Lacroix goes on to say CBC/Radio-Canada currently has local programming from its 21 television stations; 88 radio stations; one digital station; two main television networks, one in English, one in French; five specialty TV channels; and four Canada-wide radio networks, two in each official language.
Advertising is CBC/Radio-Canada’s second largest source of revenue. In the fiscal year 2015-16, it generated over $250 million. It was only 16% of total revenue and sources of funds. CBC is witnessing some profound shifts in the advertising market that are negatively affecting the outlook of traditional media companies like CBC/Radio-Canada. CBC, though, is not unlike the private broadcasters, which are all experiencing a downturn in advertising revenues. This is an industry-wide problem. We have heard that for the last year in our Canadian heritage committee.

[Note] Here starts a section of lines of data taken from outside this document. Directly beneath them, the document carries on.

/-- DRAW (R371, R377): it starts, and once its last group's done markers are sent it is complete. -/
def execDraw (st i : Nat) (s : State) : Host.Outcome State Fault Refusal :=
  .next (match (s.stall st).entries[i]? with
    | none => s
    | some e => if e.ty ≠ 0x11 then s
      else match s.passOf e with
        | none => s
        | some p =>
          if e.st = .running then (if p.drawDone e.id then s.rasterEntryEnds p e.id else s)
          else match (s.stall st).startable i 0x11 with
            | none => s
            | some e =>
              if p.aborted.isSome then s.rasterEntryEnds p e.id else match s.drawCode st e with
              | some c => s.askFor st c
              | none => s.startDraw st p e)

/-- Whether a member has done its part: every block ended, every result applied, every write performed (R371). -/
def State.memberDone (s : State) (p : Pass) (x : Nat × Member) : Bool :=
  let t := s.stall x.1
  !(t.launches.any fun l => l.ofPass p.market) && t.writtenTo x.2.mark && (p.aborted.isSome ||
    (x.2.ended = some x.2.fdraw && x.2.packets = [] && x.2.blocks = [] && x.2.shaded = []))

/-- Whether every draw of a pass has been dealt. -/
def Pass.dealt (p : Pass) : Bool := p.draws.all fun d => d.total = some d.dealt

/-- PASSEND (R371, R374, R384): PASS-END is broadcast once every draw is dealt; the entry ends when every member is done, and the pass
closes when the entry is complete. -/
def execPassend (st i : Nat) (s : State) : Host.Outcome State Fault Refusal :=
  .next (match (s.stall st).entries[i]? with
    | none => s
    | some e => if e.ty ≠ 0x12 then s
      else match s.passOf e with
        | none => s
        | some p =>
          if e.st = .running then
            let draws : Bool := (s.stall st).entries.any fun x => x.q = e.q && x.ty = 0x11 && x.id < e.id && !x.over
            if !p.endSent && p.aborted.isNone then
              (if p.dealt then (s.primAll p.market fun x => .passEnd p.market p.draws.length x).modPass p.market fun p =>
                { p with endSent := true } else s)
            else if !draws && p.members.all (s.memberDone p) then
              s.rasterEntryEnds p e.id
            else s
          else match (s.stall st).startable i 0x12 with
            | none => s
            | some e => s.setEntry st e.id fun e => { e with st := .running })

/-! ## Dealing (R379) -/

/-- The groups of a draw whose numbers are fixed: all, or the children of the first tasks that have declared (R377). -/
def Draw.fixed (d : Draw) : Nat :=
  match d.total with
  | some n => n
  | none => min (2 ^ 24) (((d.tasks.zip (List.range d.tasks.length)).takeWhile fun x => x.1.1 = x.2).foldl (fun n x => n + x.1.2) 0)

/-- The next group of a pass to deal: the first draw that is not wholly dealt, and its next group if it is fixed. -/
def Pass.nextGroup (p : Pass) : Option (Nat × Draw × Nat) :=
  match (List.range p.draws.length).find? fun n => match p.draws[n]? with
    | some d => d.total ≠ some d.dealt
    | none => false with
  | none => none
  | some n => match p.draws[n]? with
    | some d => if d.dealt < d.fixed then some (n, d, d.dealt) else none
    | none => none
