/-- The test of rtri in a lane: the hit, and its words. -/
def Ctx.testTri (c : Ctx) (l : Nat) (ln : Lane) (a b : Opnd) : Except Nat (Option RHit × List Word) :=
  match c.triangle l (c.rd64 ln b) with
  | .error e => .error e
  | .ok x =>
    let hit := (c.ray ln a).bind fun r => r.tri x
    .ok (hit, rtriOut hit x.prim)

/-- rtri (R426). -/
def execRtri (h : Hdr) (d a b : Opnd) (s : State) : Host.Outcome State Fault Refusal :=
  issue h (fun _ => { uses := [⟨d, 4, 4, true⟩, ⟨a, 8, 4, false⟩, .r2 b], bad := !d.isVec || !a.isVec || !vecOrSca b })
    (fun c =>
      if !c.readsDone then c.holdBehind
      else c.touched (c.triReads b)
        (c.perLaneVar d 4 fun l ln => helperZero ln 4 ((c.testTri l ln a b).map fun x => { ws := x.2 }))) s

/-- The slot of a lane of rtri.w: checked as an atomic (R254, R426), with the management page's 0x22 (R249) and a lost line's 0x2A;
no watchpoint meets it (R459). -/
def Ctx.slotAcc (c : Ctx) (l : Nat) (ln : Lane) (sl : Opnd) : MAcc :=
  let va := c.rd64 ln sl
  ⟨l, ln, va, match c.s.translate c.q.stall c.sq.sup va .atomic 32 l with
    | .error e => .error e
    | .ok t => match t.place with
      | .mgmt _ => .error 0x22
      | .dev pa => if c.lostAt pa 32 then .error 0x2A else .ok t
      | _ => .ok t⟩

/-- The test of rtri.w in a lane with the checks in their order. -/
def Ctx.testMerge (c : Ctx) (l : Nat) (ln : Lane) (a b sl : Opnd) : Except Nat (Option RHit × List Word) :=
  if (c.rd64 ln b).toNat % 16 ≠ 0 || (c.rd64 ln sl).toNat % 32 ≠ 0 then .error 0x20
  else match c.testTri l ln a b with
    | .error e => .error e
    | .ok r => match (c.slotAcc l ln sl).tr with
      | .error e => .error e
      | .ok _ => .ok r

/-- The merge of a lane that hit (R421). -/
def Ctx.mergeLane (c : Ctx) (l : Nat) (ln : Lane) (a b sl : Opnd) : Option AtLane :=
  if ln.helper then none
  else match c.testTri l ln a b, (c.slotAcc l ln sl).tr with
    | .ok (some _, ws), .ok t => some ⟨l, l, 0, t.place, c.rd64 ln sl, c.rd64 ln b, 0, ws, true⟩
    | _, _ => none

/-- rtri.w (R426): the merges enter the store queue. -/
def execRtriW (h : Hdr) (d a b sl : Opnd) (s : State) : Host.Outcome State Fault Refusal :=
  issue h (fun _ => { uses := [⟨d, 4, 4, true⟩, ⟨a, 8, 4, false⟩, .r2 b, .r2 sl],
                      bad := !(d.isVec || d = .zero) || !a.isVec || !vecOrSca b || !vecOrSca sl })
    (fun c =>
      if !c.readsDone then c.holdBehind
      else
        let rs := runLanes c.fpc c.act fun l ln =>
          helperZero ln 4 ((c.testMerge l ln a b sl).map fun x => { ws := x.2 })
        if readCauses rs ≠ [] then
          .raise (readCauses rs) (match Tab.find? c.act (primaryOf (readCauses rs)).2 with
            | some ln => c.rd64 ln sl
            | none => 0)
        else
          let s := c.s.modSquad c.q fun q => q.dropLanes (helperCauses rs)
          let s := s.flightOf c.q d 4 (flightVals d rs)
          let ms := c.act.filterMap fun l => c.mergeLane l.1 l.2 a b sl
          let s := s.keepAll c.q (c.act.map fun l => c.slotAcc l.1 l.2 sl)
          c.touched (c.triReads b) (.ok (if ms.isEmpty then s else s.enqueue c.q (SqEnt.plain (.merge ms))))) s

/-- bmbox (R427). -/
def execBmbox (h : Hdr) (d a b : Opnd) (s : State) : Host.Outcome State Fault Refusal :=
  issue h (fun _ => { uses := [⟨d, 5, 4, true⟩, ⟨a, 16, 4, false⟩, .r2 b], bad := !d.isVec || !a.isVec || !vecOrSca b })
    (fun c =>
      if !c.readsDone then c.holdBehind
      else c.touched (c.nodeReads b)
        (c.perLaneVar d 5 fun l ln => helperZero ln 5 (match c.node l (c.rd64 ln b), c.beam ln a with
        | .error e, _ => .error e
        | _, .error e => .error e
        | .ok n, .ok x => .ok { ws := bmboxOut x n }))) s

/-- bmtri (R428). -/
def execBmtri (h : Hdr) (d a b : Opnd) (s : State) : Host.Outcome State Fault Refusal :=
  issue h (fun _ => { uses := [⟨d, 4, 4, true⟩, ⟨a, 16, 4, false⟩, .r2 b], bad := !d.isVec || !a.isVec || !vecOrSca b })
    (fun c =>
      if !c.readsDone then c.holdBehind
      else c.touched (c.triReads b)
        (c.perLaneVar d 4 fun l ln => helperZero ln 4 (match c.triangle l (c.rd64 ln b), c.beam ln a with
        | .error e, _ => .error e
        | _, .error e => .error e
        | .ok t, .ok x => .ok { ws := bmtriOut x t }))) s

/-! ## The ray stack (R422, R430, R431) -/

/-- Push an entry on a lane's stack: with eight held, the oldest spills; a helper's is dropped (R424, R430). -/
def Block.pushRay (b : Block) (ln : Lane) (e : DWord) : Except Nat (Block × Lane) :=
  if ln.rstack.length < 8 then .ok (b, { ln with rstack := e :: ln.rstack })
  else
    let ln' := { ln with rstack := e :: ln.rstack.dropLast }
    if ln.helper then .ok (b, ln')
    else match spillEntry b ln.tid (ln.rstack.getLastD 0) with
      | none => .error 0x26
      | some b' => .ok (b', ln')

/-- Pop a lane's newest entry; zero where the stack is empty (R424, R431). -/
def Block.popRay (b : Block) (ln : Lane) : Except Nat (Block × Lane × DWord) :=
  match ln.rstack with
  | e :: t => .ok (b, { ln with rstack := t }, e)
  | [] =>
    let a := stackArea b.ksp ln.tid
    let n := b.pad.num a 4
    if ln.helper then .ok (b, ln, 0)
    else if !stackHeaderOk b ln.tid || (b.pad.rd (a + 7)).getLsbD 7 then .error 0x26
    else if n = 0 then .ok (b, ln, 0)
    else if b.kern.pad < a + 8 * n + 8 then .error 0x26
    else .ok (b.writePad a (leBytes 4 (n - 1)), ln, BitVec.ofNat 64 (b.pad.num (a + 8 * n) 8))

/-- A block with a lane of a squad replaced. -/
def Block.putLane (b : Block) (slot l : Nat) (ln : Lane) : Block := b.modSquad slot fun q => q.modLane l fun _ => ln

/-- A word that acts on each active lane in turn, in the state its predecessors left; any cause undoes all of it (R11). -/
def Ctx.eachLane (c : Ctx) (f : State → Nat → Lane → Except Nat State) : Res :=
  let r := c.act.foldl (fun (acc : State × List (Nat × Lane × Nat)) l => match f acc.1 l.1 l.2 with
    | .ok s => (s, acc.2)
    | .error e => (acc.1, acc.2 ++ [(l.1, l.2, e)])) (c.s, [])
  let cs := r.2.filterMap fun x => if x.2.1.helper then none else some (x.1, x.2.2)
  if cs ≠ [] then .raise cs 0
  else .ok (r.1.modSquad c.q fun q => q.dropLanes (r.2.filterMap fun x => if x.2.1.helper then some x.1 else none))

/-- A change of the block and one lane of the issuing squad. -/
def Ctx.blockLane (c : Ctx) (f : Block → Lane → Except Nat (Block × Lane)) : Res :=
  c.eachLane fun s l ln => match s.block? c.q.blk with
    | none => .ok s
    | some b => (f b ln).map fun x => s.modBlock c.q.blk fun _ => x.1.putLane c.q.slot l x.2

/-- kpush (R430). -/
def execKpush (h : Hdr) (a : Opnd) (s : State) : Host.Outcome State Fault Refusal :=
  issue h (fun _ => { uses := [.r2 a], bad := !vecOrSca a }) (fun c => c.blockLane fun b ln => b.pushRay ln (c.rd64 ln a)) s

/-- kpop (R431). -/
def execKpop (h : Hdr) (d : Opnd) (s : State) : Host.Outcome State Fault Refusal :=
  issue h (fun _ => { uses := [.w2 d], bad := !d.isVec })
    (fun c => c.blockLane fun b ln => (b.popRay ln).map fun x => (x.1, x.2.1.write d (wordsOf true x.2.2))) s

/-! ## Splitting (R416 to R419, R429) -/

/-- The halves of a range (R416). -/
def halves (a b : Nat) : List (Nat × Nat) :=
  let w := b + 1 - a
  if 2 ≤ w then [(a, a + (w + 1) / 2 - 1), (a + (w + 1) / 2, b)] else [(a, b)]

/-- A child: its number and its rectangle. -/
structure BChild where
  k : Nat
  x0 : Nat
  y0 : Nat
  x1 : Nat
  y1 : Nat
deriving DecidableEq, Repr

/-- The children in ascending k. -/
def Beam.children (b : Beam) : List BChild :=
  let xs := halves b.x0 b.x1
  let ys := halves b.y0 b.y1
  (List.range ys.length).flatMap fun j => (List.range xs.length).map fun i =>
    let x := xs.getD i (0, 0)
    let y := ys.getD j (0, 0)
    ⟨i + 2 * j, x.1, y.1, x.2, y.2⟩

/-- Whether a child holds one ray. -/
def BChild.single (x : BChild) : Bool := x.x0 = x.x1 && x.y0 = x.y1

/-- A child's CTL. -/
def Beam.ctl (b : Beam) (root : Nat) (x : BChild) : Word :=
  BitVec.ofNat 32 (x.x0 + 8 * x.y0 + 64 * x.x1 + 512 * x.y1 + (if b.cone then 4096 else 0) + 8192 * (b.depth + 1) + 65536 * root)

/-- The ray form of grid ray (i, j) (R416). -/
def Beam.rayForm (b : Beam) (i j : Nat) : List Word :=
  let r (k : Nat) : Word := b.regs.getD k 0
  [r 0, r 1, r 2, r 7] ++ b.dir i j ++ [r 11, BitVec.ofNat 32 (8 * j + i), 0, 0, 0, 0, 0, 0, r 15]

/-- The sixteen registers of a child. -/
def Beam.childRegs (b : Beam) (root : Nat) (x : BChild) : List Word :=
  if x.single then b.rayForm x.x0 x.y0 else updAt b.regs 3 fun _ => b.ctl root x

/-- The thread indices of a block that are taken: those of present, held and filed threads (R417). -/
def Core.tids (k : Core) (pos : Nat) : List Nat :=
  (match Tab.find? k.blocks pos with
    | none => []
    | some b => b.squads.flatMap fun q => q.2.lanes.map fun l => l.2.tid)
    ++ (k.recs.filter fun r => r.pos = pos).map (·.tid)

/-- The lowest free thread index from T. -/
def Core.freeTid (k : Core) (pos t : Nat) : Option Nat :=
  let used := k.tids pos
  ((List.range (1024 - t)).map (t + ·)).find? fun n => !used.contains n

/-- Whether a query can take another live thread (R417). -/
def Core.queryRoom (k : Core) (key : Nat) : Bool :=
  match Tab.find? k.queries key with
  | some e => e.count < 64
  | none => k.queries.length < 64

/-- A spawned thread is counted in its query. -/
def Core.countQuery (k : Core) (pos key : Nat) : Core :=
  { k with queries := k.queries.put key ⟨pos, (match Tab.find? k.queries key with
      | some e => e.count
      | none => 0) + 1⟩ }

/-- The spawn record (R418). -/
def Ctx.spawnRec (c : Ctx) (s : State) (l : Nat) (ln : Lane) (d : Nat) (a : Nat) (x : BChild) (root tid : Nat) (b : Beam) : Rec where
  pos := c.q.pos
  role := c.sq.role
  pc := c.sq.pc + 8
  tid := tid
  lane := l
  live := (a + 16) / 4
  pred := ln.p
  helper := false
  bar := none
  spawn := true
  passed := false
  atWait := false
  rsk := 0
  rnd :=
    let r := ln.rnd ^^^ BitVec.ofNat 32 (tid * 0x9E3779B9)
    if r = 0 then 0x9E3779B9 else r
  stamp := s.cyc c.q.stall c.q.core % 2 ^ 32
  regs := putWords (Tab.set 0 (ln.v.filter fun v => v.1 < a) d
    (BitVec.ofNat 32 (0x80000000 + x.k + (if x.single then 4 else 0)))) a (b.childRegs root x)
  root := some root
  src := c.q.slot
  srcId := s.nextId
  spill := []
  unit := s.nextId * 16 + l / 4
  pxo := []

/-- Whether a child may be spawned now, and its thread index (R417). -/
def Ctx.spawnTid (c : Ctx) (s : State) (ln : Lane) (a root : Nat) : Option Nat :=
  let k := s.core c.q.stall c.q.core
  let room := (s.stall c.q.stall).hasRoom c.q.core [(c.q.pos, c.sq.role, c.sq.pc + 8)] (32 + 16 * ((a + 16) / 4))
  if c.blk.kern.quad || c.sq.inBody || ln.helper || !k.queryRoom (c.q.pos * 1024 + root) || !room then none
  else match k.freeTid c.q.pos c.blk.threads with
    | none => none
    | some t => if stackHeaderOk c.blk t then some t else none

TV is still the king of media. Time spent with it surpasses time spent with any other media. However, some viewers are now watching TV on the Internet, which is becoming particularly evident in the English market. Over time, the CBC expects, and I think we all do, that the Internet and online TV will continue to grow. According to Lacroix, as well as being Canada’s largest cultural institution CBC/Radio-Canada is one of the most influential brands in Canada across all industries. Believe it or not, it is the highest-ranked media. Recent tracking shows 57% of Canadians consider one or more of CBC/Radio-Canada’s services to be personally important to them, and 73% of Canadians strongly agree there is a clear need and a role for CBC/Radio-Canada in the future.
The media landscape is changing and we all know that what the future holds for any public or even private broadcaster is uncertain. I will say this. We know Canada is a big country; it needs to be serviced with unique Canadian programming. Canadians have enriching stories, and they need to be told so the future generations have a better understanding of how greatly this country has evolved. All of these important points should be taken into consideration when we are looking at Bill C-308.